Promotion moves learnings upward within type — institutional never becomes task-based, proxy never becomes institutional:

Team institutional.md  ──promotes──>  Project institutional.md  ──promotes──>  Global institutional.md
Team tasks/            ──promotes──>  Project tasks/            ──promotes──>  Global tasks/

Proxy learnings do not promote. They describe a specific human. is_proxy_learning() filters proxy-sourced paths (proxy.md, proxy-tasks/) before any promotion clustering runs.

The three gates

promotion.py implements three gates evaluated at session close, after rollup scopes extract their entries and before reinforcement tracking updates counts.

Session → Project

find_recurring_learnings() walks .teaparty/jobs/*/tasks/*.md and .teaparty/jobs/*/institutional.md across all jobs for the project, clusters entries by similarity (pluggable: embedding-based with exact-match fallback), and promotes entries that recur in min_recurrences=3 distinct sessions. Two entries are considered the same when their similarity exceeds RECURRENCE_SIMILARITY_THRESHOLD = 0.8.

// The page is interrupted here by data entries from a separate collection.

-- ==== Sys2Proof/Machine/Branch.lean ====
section
/-! DEFINITION. Branches, votes, fences, time and `TRAP` (spec/05_control_engine.md, R86-R91, R99-R103). -/

namespace Sys2Proof.Machine

/-- Is an address beyond the 52 bits of a virtual address? -/
def beyondVa (v : Word) : Bool := decide (2 ^ 52 ≤ v.toNat)

/-- `BPT`: the address of the word plus 4 × imm17 into a b register, 2 cycles (R86). -/
def execBpt (b : BReg) (i : BitVec 17) (s : State) : Host.Outcome State Fault Refusal :=
  issue s (.bpt b i) fun w t =>
    let tgt := w.st.pc + (i.signExtend 64 <<< 2)
    if beyondVa tgt then .trap t ⟨4, 0, 0, tgt.toNat⟩ else w.expose t (.b b) tgt 2

/-- `BPTR`: a + 4 × imm11 into a b register, 2 cycles (R86). DESIGN CHOICE (log 93): of a target that is misaligned and beyond 52 bits, the
alignment fault is raised, in the order in which R86 names the two. -/
def execBptr (b : BReg) (a : SReg) (i : BitVec 11) (s : State) : Host.Outcome State Fault Refusal :=
  issue s (.bptr b a i) fun w t =>
    let tgt := w.st.sreg a + (i.signExtend 64 <<< 2)
    if tgt.toNat % 4 ≠ 0 then .trap t ⟨3, 0, 0, tgt.toNat⟩
    else if beyondVa tgt then .trap t ⟨4, 0, 0, tgt.toNat⟩
    else w.expose t (.b b) tgt 2

/-- `BJT`: a target from the jump table at a, by index i (R87); interlocked. DESIGN CHOICE (log 93): its two reads are plain also where the table
lies in a registered D-region, in record and reverse mode: no register of the word carries an adjoint. -/
def execBjt (b : BReg) (a i : SReg) (s : State) : Host.Outcome State Fault Refusal :=
  issue s (.bjt b a i) fun w t =>
    let x := w.st.sreg a
    let who := whoStream t w.cx w.ref.st
    if x.toNat % 4 ≠ 0 then .trap t ⟨3, 0, 0, x.toNat⟩
    else (loadVirt t who .load false x.toNat 4).res t 0 fun r =>
      let n := leValue r.1
      let k := if (w.st.sreg i).toNat < n then (w.st.sreg i).toNat + 1 else n + 1
      let ea := x + BitVec.ofNat 64 (4 * k)
      (loadVirt r.2 who .load false ea.toNat 4).res t 0 fun q =>
        let tgt := x + ((BitVec.ofNat 32 (leValue q.1)).signExtend 64 <<< 2)
        if beyondVa tgt then .trap t ⟨4, 0, 0, tgt.toNat⟩ else w.interlock q.2 (.b b) tgt

/-- A transfer word (R88): the next two words are its delay slots, taken or not. `link`: the register that receives the address
of the word plus 12 when the transfer is taken. -/
def transfer (w : At) (t : State) (link : Option SReg) (b : BReg) (taken : Bool) : Res :=
  let u := { w.st with pc := nextPc w.st.pc, xfer := if taken then some (w.st.breg b) else none, slots := 2 }
  let u := match link with
    | some l => if taken then u.fly w.seq (.s l) (w.st.pc + 12) (.at (t.now + 1)) else u
    | none => u
  .moved (w.put t u)

/-- `BTR bN, cM`: transfer when cM is 1 (R88). -/
def execBtr (b : BReg) (c : CSlot) (s : State) : Host.Outcome State Fault Refusal :=
  issue s (.btr b c) fun w t => transfer w t none b (w.st.creg c)

/-- `BTR bN, !cM`: transfer when cM is 0 (R88). -/
def execBtrFalse (b : BReg) (c : CSlot) (s : State) : Host.Outcome State Fault Refusal :=
  issue s (.btrFalse b c) fun w t => transfer w t none b (!w.st.creg c)

/-- `BTR bN`: transfer always (R88). -/
def execBtrAlways (b : BReg) (s : State) : Host.Outcome State Fault Refusal :=
  issue s (.btrAlways b) fun w t => transfer w t none b true

/-- `BTRL sL, bN, cM` (R88). -/
def execBtrl (l : SReg) (b : BReg) (c : CSlot) (s : State) : Host.Outcome State Fault Refusal :=
  issue s (.btrl l b c) fun w t => transfer w t (some l) b (w.st.creg c)

/-- `BTRL sL, bN, !cM` (R88). -/
def execBtrlFalse (l : SReg) (b : BReg) (c : CSlot) (s : State) : Host.Outcome State Fault Refusal :=
  issue s (.btrlFalse l b c) fun w t => transfer w t (some l) b (!w.st.creg c)

/-- `BTRL sL, bN` (R88). -/
def execBtrlAlways (l : SReg) (b : BReg) (s : State) : Host.Outcome State Fault Refusal :=
  issue s (.btrlAlways l b) fun w t => transfer w t (some l) b true

/-- Reading a predicate: p0 reads all ones (Table 2.1). -/
def Ctx.preg (c : Ctx) (p : PReg) : BitVec 64 := if p = 0 then BitVec.allOnes 64 else c.p.get p

/-- `VANY`: the OR of the 64 bits (R91). It issues when the V words that write the predicate have completed. -/
def execVany (c : CSlot) (p : PReg) (s : State) : Host.Outcome State Fault Refusal :=
  issue s (.vany c p) fun w t => condS w t c (w.cx.preg p != 0)

/-- `VALL`: the AND of the 64 bits (R91). -/
def execVall (c : CSlot) (p : PReg) (s : State) : Host.Outcome State Fault Refusal :=
  issue s (.vall c p) fun w t => condS w t c (w.cx.preg p == BitVec.allOnes 64)

/-- `FENCE` (R99, R100): every access of the model is performed in the step of its word, so the order it asks for holds when it
issues (log 3). -/
def execFence (k : BitVec 4) (sc : Scope) (s : State) : Host.Outcome State Fault Refusal :=
  issue s (.fence k sc) fun _ t => .done t

/-- `WAITT` (R102): completes when `time` has reached the register; else the stream stalls until it has. -/
def execWaitt (a : SReg) (s : State) : Host.Outcome State Fault Refusal :=
  issue s (.waitt a) fun w t =>
    if (w.st.sreg a).toNat ≤ (readTime t).toNat then .done t
    else .moved (w.put t { w.st with run := .waitt (w.st.sreg a) })

/-- `RDTIME` (R101). -/
def execRdtime (d : SReg) (s : State) : Host.Outcome State Fault Refusal :=
  issue s (.rdtime d) fun w t => w.expose t (.s d) (readTime t) 1

/-- `TRAP code` (R103): cause 18. -/
def execTrap (i : BitVec 16) (s : State) : Host.Outcome State Fault Refusal :=
  issue s (.trap i) fun _ t => .trap t ⟨18, i.toNat, 0, 0⟩

end Sys2Proof.Machine
end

Three is the threshold where a pattern has survived enough independent evidence to be worth carrying forward. Entries already promoted are detected via similarity against project/tasks/ and project/institutional.md and skipped — the chain is idempotent. Matching entries reinforce the existing project-scope entry (bumping reinforcement_count) instead of being re-promoted.

Proxy exclusion

is_proxy_learning() filters any entry sourced from proxy paths before clustering runs. A human's preferences shouldn't leak into the project's institutional record, regardless of how often they recur.

Project → Global

filter_project_agnostic() evaluates entries via a pluggable judge function — typically an LLM asked whether the learning generalizes beyond the current project. The default is conservative: nothing promotes on judge failure. Silent fallback to "promote by default" is exactly the failure mode the promotion chain exists to prevent.

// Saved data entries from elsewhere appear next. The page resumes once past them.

-- ==== Sys2Proof/Machine/Sync.lean ====
section
/-! DEFINITION. Handles, phase cells, rings, the Belay tree, guard slots, starting and joining streams (spec/07_memory_and_sync.md,
R131-R136, R150-R162). -/

namespace Sys2Proof.Machine

/-! ## Handles -/

/-- A handle descriptor, decoded (Table 7.1). -/
structure HDesc where
  fmt : Fin 16
  split : Fin 16
  kind : HKind
  l2 : Bool
  rows : Nat
  cols : Nat

/-- Row bytes by kind (R132). -/
def HDesc.rowBytes (d : HDesc) : Nat :=
  match d.kind with
  | .tile => Machine.rowBytes d.fmt d.cols
  | .cell => 16
  | .chain => 32

/-- The pitch: row bytes rounded up to a multiple of 16. -/
def HDesc.pitch (d : HDesc) : Nat := (d.rowBytes + 15) / 16 * 16

/-- Whole banks, or 16 KiB units. -/
def HDesc.units (d : HDesc) : Nat := (d.rows * d.pitch + 16383) / 16384

/-- A nibble. -/
def nib (n : Nat) : Fin 16 := ⟨n % 16, Nat.mod_lt _ (by decide)⟩

/-- The `split` a descriptor gives a BX format: 0 is taken as 3; other formats keep the reset value. -/
def splitOf (f : Fin 16) (n : Nat) : Fin 16 := if isBx f && n % 16 != 0 then nib n else 3

/-- The descriptor that a register holds; none where it breaks Table 7.1. -/
def hdesc (v : Nat) : Option HDesc :=
  let fmt := nib (bitsN v 47 44)
  let d (k : HKind) : HDesc := ⟨fmt, splitOf fmt (bitsN v 43 40), k, bitN v 37, bitsN v 24 16 + 1, bitsN v 15 0⟩
  if bitsN v 63 48 ≠ 0 ∨ bitsN v 36 25 ≠ 0 then none
  else
    match bitsN v 39 38 with
    | 0 => if bitsN v 15 0 = 0 ∨ (!isBx fmt && bitsN v 43 40 != 0) ∨ 16384 < (d .tile).rowBytes then none else some (d .tile)
    | 1 => if bitsN v 47 40 ≠ 0 ∨ bitsN v 15 0 ≠ 0 then none else some (d .cell)
    | 2 => if bitsN v 47 40 ≠ 0 ∨ bitsN v 15 0 ≠ 0 then none else some (d .chain)
    | _ => none

/-- Free banks of a core, lowest first: not owned and not retired (R329). -/
def freeBanks (s : State) (k : CoreSt) : List (Fin 96) :=
  (List.finRange 96).filter fun b => (k.banks.get b).owner.isNone &&
    !(match k.id with
      | .core d c => s.hub.retiredBanks.any fun r => decide (r = (d, c, b))
      | .sup => false)

/-- L2 units that jobs of a region and of its descendants hold on a die (R251). -/
def l2Used (s : State) (region : Nat) (d : Die) : Nat :=
  s.ctxs.foldl (fun n c =>
    if c.id.core.die = some d && c.card.anc.any (fun a => a.1 == region) then
      n + c.handles.foldl (fun m h => if h.l2 then m + h.units else m) 0
    else n) 0

/-- Units of 16 KiB in the L2 of a die: 384 MiB (R1). -/
def l2Capacity : Nat := 24576

/-- L2 units that all jobs of a die hold, those that are saved among them: what is saved of a job does not leave the L2 (R308). -/
def l2Locked (s : State) (d : Die) : Nat :=
  (s.ctxs ++ s.saved).foldl (fun n c =>
    if c.id.core.die = some d then n + c.handles.foldl (fun m h => if h.l2 then m + h.units else m) 0 else n) 0

/-- Do `n` more units stay within the quotas of the job's region and of its ancestors on its die, and within its L2 (log 94)? The
ready bit of the L2 has no effect on it: R323 names none (log 109). -/
def l2Fits (s : State) (c : Ctx) (n : Nat) : Bool :=
  match c.id.core.die with
  | none => false
  | some d => decide (c.card.anc ≠ []) && decide (l2Locked s d + n ≤ l2Capacity) &&
      c.card.anc.all fun a => decide (l2Used s a.1 d + n ≤ a.2)

/-- Give banks to a handle and set their format registers (R133). -/
def takeBanks (k : CoreSt) (x : Fin 2) (h : HId) (split fmt : Fin 16) (bs : List (Fin 96)) : CoreSt :=
  { k with banks := bs.foldl (fun v b => v.set b.val ⟨some (x, h), split, fmt⟩ b.isLt) k.banks }

/-- Take the banks of a handle back. -/
def dropBanks (k : CoreSt) (bs : List (Fin 96)) : CoreSt :=
  { k with banks := bs.foldl (fun v b => v.set b.val { v.get b with owner := none } b.isLt) k.banks }

/-- Allocate a handle (R133): the sub-reason of Table 7.3 where it fails. -/
def allocHandle (s : State) (c : Ctx) (h : HId) (d : HDesc) : Except Nat State :=
  let x : Handle := ⟨h, d.kind, d.l2, d.rows, d.cols, d.pitch, d.units, [], d.split, d.fmt, [], none, []⟩
  if (c.handle h).isSome then .error 1
  else if d.l2 then
    if l2Fits s c d.units then .ok (s.putCtx { c with handles := x :: c.handles }) else .error 3
  else
    match s.core c.id.core with
    | none => .error 2
    | some k =>
      let bs := (freeBanks s k).take d.units
      if bs.length < d.units then .error 2
      else .ok ((s.putCtx { c with handles := { x with banks := bs } :: c.handles }).putCore
        (takeBanks k c.id.ctx h d.split d.fmt bs))

/-- What was counted in this cycle at a cell or ring row, and what was released there, ends with its life: a row that is set again, or whose
handle is freed, starts afresh (R134, R151, Table 7.12). -/
def Ctx.forget (c : Ctx) (f : HId → Nat → Bool) : Ctx :=
  { c with
    cellNow := c.cellNow.filter fun n => !f n.h n.row
    cellClk := c.cellClk.filter fun e => !f e.1.1 (e.1.2 % 512) }

/-- Free a handle and its banks (R134). -/
def freeHandle (s : State) (c : Ctx) (h : HId) : State :=
  match c.handle h with
  | none => s
  | some x =>
    let t := s.putCtx ({ c with handles := c.handles.filter fun y => decide (y.id ≠ h) }.forget fun y _ => decide (y = h))
    match t.core c.id.core with
    | none => t
    | some k => t.putCore (dropBanks k x.banks)

/-- Format of a handle's elements: that of its banks, or of its tile-table entry at level L2 (R136). -/
def handleFmt (s : State) (c : Ctx) (h : Handle) : Fin 16 :=
  match h.banks, s.core c.id.core with
  | b :: _, some k => (k.banks.get b).fmt
  | _, _ => h.l2fmt

/-- `split` of a handle's banks. -/
def handleSplit (s : State) (c : Ctx) (h : Handle) : Fin 16 :=
  match h.banks, s.core c.id.core with
  | b :: _, some k => (k.banks.get b).split
  | _, _ => h.l2split

/-- Check 10 of Table 4.1 for a handle operand of a kind and a row. -/
def check10 (c : Ctx) (h : HId) (k : HKind) (row : Nat) : Option Handle :=
  match c.handle h with
  | none => none
  | some x => if x.kind = k ∧ row < x.rows then some x else none

/-- The protection trap of check 10 (R59): detail is the handle number. -/
def badHandle (w : Instr) (h : HId) : Cause := ⟨5, h.val, w.engine, 0⟩

/-- The row of a cell handle that a held word waits at: of the words that wait for that row's state. A vector access, or a chain word that R144
holds, waits for something else, and is not counted (R134, log 109). -/
def Instr.waitRow : Instr → Option (HId × Nat)
  | .pwait h r _ => some (h, r.val)
  | .rclaim h r _ => some (h, r.val)
  | .rwfill h r _ => some (h, r.val)
  | .rwfree h r _ => some (h, r.val)
  | _ => none

/-- Does a stream wait in a word that names a row accepted by `f`? -/
def waiting (c : Ctx) (f : HId → Nat → Bool) : Bool :=
  [StreamId.C, .A, .L, .S, .N].any fun i =>
    match (c.stream i).run with
    | .held x => (match Instr.waitRow x.word with
        | some r => f r.1 r.2
        | none => false)
    | _ => false

/-- The handle that a V word reads or writes, by the s registers it issued with. -/
def Instr.vHandle (i : Instr) (regs : Vector Word 64) : Option HId :=
  let named (a : SReg) : Option HId := some ⟨bitsN (regs.get a).toNat 37 30, Nat.mod_lt _ (by decide)⟩
  match i with
  | .vldh _ _ h _ _ => some h
  | .vsth _ _ h _ _ => some h
  | .vxcHandleGather a _ => named a
  | .vxcHandleScatter a _ => named a
  | .vxcTableLookup a _ => named a
  | _ => none

/-- Does a V word issued before `seq`, which still holds the C stream, use a handle? -/
def vHeldUses (c : Ctx) (seq : Nat) (h : HId) : Bool :=
  match (c.stream .C).run with
  | .held x => decide (x.seq < seq) && (match x.regs with
      | some v => decide (Instr.vHandle x.word v = some h)
      | none => false)
  | _ => false

/-- Does a command or a V word issued before `seq` use a handle (R134)? -/
def handleInUse (c : Ctx) (seq : Nat) (h : HId) : Bool :=
  (c.issued.any fun d => decide (d.seq < seq) && (d.reads ++ d.writes).any fun r => decide (r.h = h)) ||
  (match c.vxc with
    | some v => decide (v.seq < seq) && decide (v.handle = h) && (v.kind == 2 || v.kind == 3 || v.kind == 4)
    | none => false) || vHeldUses c seq h

/-- `HALLOC` (R131-R133). -/
def execHalloc (h : HId) (r : SReg) (s : State) : Host.Outcome State Fault Refusal :=
  issue s (.halloc h r) fun w t =>
    match hdesc (w.st.sreg r).toNat with
    | none => .trap t (illegal (.halloc h r) 7)
    | some d =>
      match allocHandle t w.cx h d with
      | .ok u => .done u
      | .error sub => .trap t (protection (.halloc h r) sub h.val)

/-- Body of `HFREE` (R134). -/
def hfreeBody (h : HId) (w : At) (t : State) : Res :=
  if (w.cx.handle h).isNone then .trap t (badHandle (.hfree h) h)
  else if waiting w.cx fun x _ => decide (x = h) then .trap t (protection (.hfree h) 4 h.val)
  else if handleInUse w.cx w.seq h then .hold t
  else .done (freeHandle t w.cx h)

/-- `HFREE` (R134). -/
def execHfree (h : HId) (s : State) : Host.Outcome State Fault Refusal := issue s (.hfree h) (hfreeBody h)

/-- Set the format of a handle (R135). -/
def setFmt (s : State) (c : Ctx) (x : Handle) (fmt split : Fin 16) : State :=
  let t := s.putCtx (c.putHandle { x with l2fmt := fmt, l2split := split, kept := none })
  match t.core c.id.core with
  | none => t
  | some k => t.putCore (takeBanks k c.id.ctx x.id split fmt x.banks)

/-- Body of `HFMT` (R135). -/
def hfmtBody (h : HId) (r : SReg) (w : At) (t : State) : Res :=
  let v := (w.arg r).toNat
  let fmt := nib (bitsN v 47 44)
  match check10 w.cx h .tile 0 with
  | none => .trap t (badHandle (.hfmt h r) h)
  | some x =>
    if bitsN v 63 48 ≠ 0 ∨ bitsN v 39 0 ≠ 0 ∨ (!isBx fmt && bitsN v 43 40 != 0) ∨ x.pitch < rowBytes fmt x.cols then
      .trap t (illegal (.hfmt h r) 7)
    else if handleInUse w.cx w.seq h then .hold t
    else .done (setFmt t w.cx x fmt (splitOf fmt (bitsN v 43 40)))

/-- `HFMT` (R135). -/
def execHfmt (h : HId) (r : SReg) (s : State) : Host.Outcome State Fault Refusal := issue s (.hfmt h r) (hfmtBody h r)

/-! ## Clocks of the synchronisation edges (Table 7.12) -/

/-- Number of the issuing stream. -/
def At.agent (w : At) : Nat := streamAgent w.cx.job w.ref.st

/-- The places at a cell row that clocks are kept at: the arrivals of a phase (side 0), the commits of a ring's slot (2), and its frees (3). -/
def cellKey (h : HId) (row side slot : Nat) : HId × Nat := (h, row + 512 * side + 2048 * slot)

/-- A stream's clock, after a release that covers what it has done so far. -/
def Ctx.tickStream (c : Ctx) (x : StreamId) : Clock × Ctx :=
  let t := c.stream x
  let k := Clock.tick t.clk (streamAgent c.job x)
  (k, c.putStream x { t with clk := k })

/-- Release: what a stream has done so far, to a place of a ring. -/
def releaseSlot (c : Ctx) (x : StreamId) (h : HId) (row side slot : Nat) : Ctx :=
  let q := c.tickStream x
  { q.2 with cellClk := assocSet c.cellClk (cellKey h row side slot) q.1 }

/-- What the places of slots of a ring have released. -/
def slotClock (c : Ctx) (h : HId) (row side : Nat) (slots : List Nat) : Clock :=
  slots.foldl (fun k i => Clock.join k (assocGet [] c.cellClk (cellKey h row side i))) []

/-- Acquire a clock. -/
def acquire (c : Ctx) (x : StreamId) (k : Clock) : Ctx :=
  let t := c.stream x
  c.putStream x { t with clk := Clock.join t.clk k }

/-! ## Phase cells (Table 7.9) -/

/-- A cell row as a number. -/
def cellRow (x : Handle) (row : Nat) : Nat := leValue (x.bytes row 0 16)

def setCellRow (c : Ctx) (x : Handle) (row v : Nat) : Ctx := c.putHandle (x.store row 0 (leBytes 16 v))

Infrastructure-ready but not yet triggered automatically — project-to-global promotion runs manually for now while the judge prompt is tuned.

Provenance

MemoryEntry carries optional promoted_from and promoted_at fields (empty-string defaults) so every promoted learning records where it came from. This matters for two reasons:

  1. Retraction. If a project-level learning is later disproven, entries promoted from it can be traced and reviewed.
  2. Attribution. Credit assignment — which session produced a learning that graduated to global — is a signal we want to preserve for the case study and for debugging.

Extraction scopes

After each completed session, the system orchestrates extraction across multiple scopes before promotion runs:

  • Streams — observations, escalation, intent-alignment
  • Rollups — team, session, project, global
  • Temporal — prospective, in-flight, corrective

Each scope extracts structured entries with YAML frontmatter, filtering for patterns durable enough to warrant promotion. The promote() function in teaparty/learning/episodic/summarize.py implements all rollup and temporal scopes, and teaparty/learning/extract.py::_call_promote orchestrates the scope-by-scope walk for each session. Post-write compaction runs for session, project, and global scopes via _try_compact().

All rollup scopes (team, session, project, global) and temporal scopes (prospective, in-flight, corrective) are implemented end-to-end. The reflection points that feed prospective and in-flight were added as CfA phase-transition hooks in engine.py (write_premortem at intent→planning, write_assumption_checkpoint at phase milestones). Signal quality currently varies across the temporal scopes — retrospective is richest, prospective mostly mirrors the approved PLAN, in-flight assumptions are heuristically inferred. The milestone-4 calibration-stack rewrite will revisit signal quality across the four moments.